Saved entries
★ ★ ★ ★ ★
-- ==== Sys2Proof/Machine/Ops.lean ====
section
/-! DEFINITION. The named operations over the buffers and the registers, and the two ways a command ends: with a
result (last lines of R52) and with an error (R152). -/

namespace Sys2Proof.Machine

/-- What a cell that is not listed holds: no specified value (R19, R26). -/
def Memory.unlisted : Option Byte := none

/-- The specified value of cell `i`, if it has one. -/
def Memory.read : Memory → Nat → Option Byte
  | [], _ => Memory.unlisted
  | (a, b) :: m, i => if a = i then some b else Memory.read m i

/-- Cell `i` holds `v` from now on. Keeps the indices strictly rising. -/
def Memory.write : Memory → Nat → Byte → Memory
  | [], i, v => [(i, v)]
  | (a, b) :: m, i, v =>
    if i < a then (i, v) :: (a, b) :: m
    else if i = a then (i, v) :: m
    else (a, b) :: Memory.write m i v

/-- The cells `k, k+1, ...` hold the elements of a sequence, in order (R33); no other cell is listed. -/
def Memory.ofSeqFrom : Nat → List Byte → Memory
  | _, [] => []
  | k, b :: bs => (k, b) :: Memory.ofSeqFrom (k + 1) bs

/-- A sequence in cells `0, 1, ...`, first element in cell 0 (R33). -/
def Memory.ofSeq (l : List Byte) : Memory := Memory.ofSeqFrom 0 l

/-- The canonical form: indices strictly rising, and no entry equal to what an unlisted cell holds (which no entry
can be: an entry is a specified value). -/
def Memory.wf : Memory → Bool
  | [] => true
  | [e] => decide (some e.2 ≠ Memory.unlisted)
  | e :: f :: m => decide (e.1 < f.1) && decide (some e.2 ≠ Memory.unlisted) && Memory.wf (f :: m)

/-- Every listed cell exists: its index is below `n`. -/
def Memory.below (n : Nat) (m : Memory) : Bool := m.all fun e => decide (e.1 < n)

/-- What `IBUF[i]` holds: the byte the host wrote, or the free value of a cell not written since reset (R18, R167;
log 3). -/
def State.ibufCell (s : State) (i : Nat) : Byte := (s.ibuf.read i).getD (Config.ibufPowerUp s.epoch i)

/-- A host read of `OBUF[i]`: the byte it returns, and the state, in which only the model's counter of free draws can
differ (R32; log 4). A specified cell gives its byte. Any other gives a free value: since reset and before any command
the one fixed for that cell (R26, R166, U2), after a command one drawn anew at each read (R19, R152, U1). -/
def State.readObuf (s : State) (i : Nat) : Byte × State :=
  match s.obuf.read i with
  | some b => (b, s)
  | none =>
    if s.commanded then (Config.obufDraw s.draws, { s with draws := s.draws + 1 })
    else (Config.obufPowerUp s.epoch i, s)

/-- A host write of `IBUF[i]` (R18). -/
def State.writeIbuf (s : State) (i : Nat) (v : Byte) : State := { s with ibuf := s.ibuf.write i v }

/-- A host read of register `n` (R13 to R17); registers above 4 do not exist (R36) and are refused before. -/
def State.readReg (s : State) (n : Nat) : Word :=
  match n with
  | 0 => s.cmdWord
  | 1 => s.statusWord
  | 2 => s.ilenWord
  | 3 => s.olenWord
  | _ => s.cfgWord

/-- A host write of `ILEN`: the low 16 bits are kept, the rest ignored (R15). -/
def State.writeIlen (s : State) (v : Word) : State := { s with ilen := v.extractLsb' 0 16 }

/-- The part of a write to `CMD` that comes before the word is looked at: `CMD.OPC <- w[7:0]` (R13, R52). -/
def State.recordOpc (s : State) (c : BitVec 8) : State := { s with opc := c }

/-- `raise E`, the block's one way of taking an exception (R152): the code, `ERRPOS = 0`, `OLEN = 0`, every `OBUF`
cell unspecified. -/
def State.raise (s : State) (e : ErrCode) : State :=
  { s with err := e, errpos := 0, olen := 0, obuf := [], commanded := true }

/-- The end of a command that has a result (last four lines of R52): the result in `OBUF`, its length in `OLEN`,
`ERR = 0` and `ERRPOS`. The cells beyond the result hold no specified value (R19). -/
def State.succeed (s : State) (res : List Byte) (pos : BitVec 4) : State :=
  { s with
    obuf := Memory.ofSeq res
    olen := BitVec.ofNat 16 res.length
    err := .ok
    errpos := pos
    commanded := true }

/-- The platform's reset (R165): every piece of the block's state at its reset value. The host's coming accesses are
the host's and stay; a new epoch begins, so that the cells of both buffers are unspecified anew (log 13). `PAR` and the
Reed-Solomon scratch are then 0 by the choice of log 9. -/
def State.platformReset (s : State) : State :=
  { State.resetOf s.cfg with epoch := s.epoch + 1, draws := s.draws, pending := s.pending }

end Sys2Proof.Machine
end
★ ★ ★ ★ ★
▶ **TASK TO CARRY OUT**
Using the records above, set down exactly the lines from the one with "(R13, R52). -/" through the one with "err := e, errpos", inclusive, and nothing more.

▶ **EXERCISE ANSWER**
/-- The part of a write to `CMD` that comes before the word is looked at: `CMD.OPC <- w[7:0]` (R13, R52). -/
def State.recordOpc (s : State) (c : BitVec 8) : State := { s with opc := c }

/-- `raise E`, the block's one way of taking an exception (R152): the code, `ERRPOS = 0`, `OLEN = 0`, every `OBUF`
cell unspecified. -/
def State.raise (s : State) (e : ErrCode) : State :=
  { s with err := e, errpos := 0, olen := 0, obuf := [], commanded := true }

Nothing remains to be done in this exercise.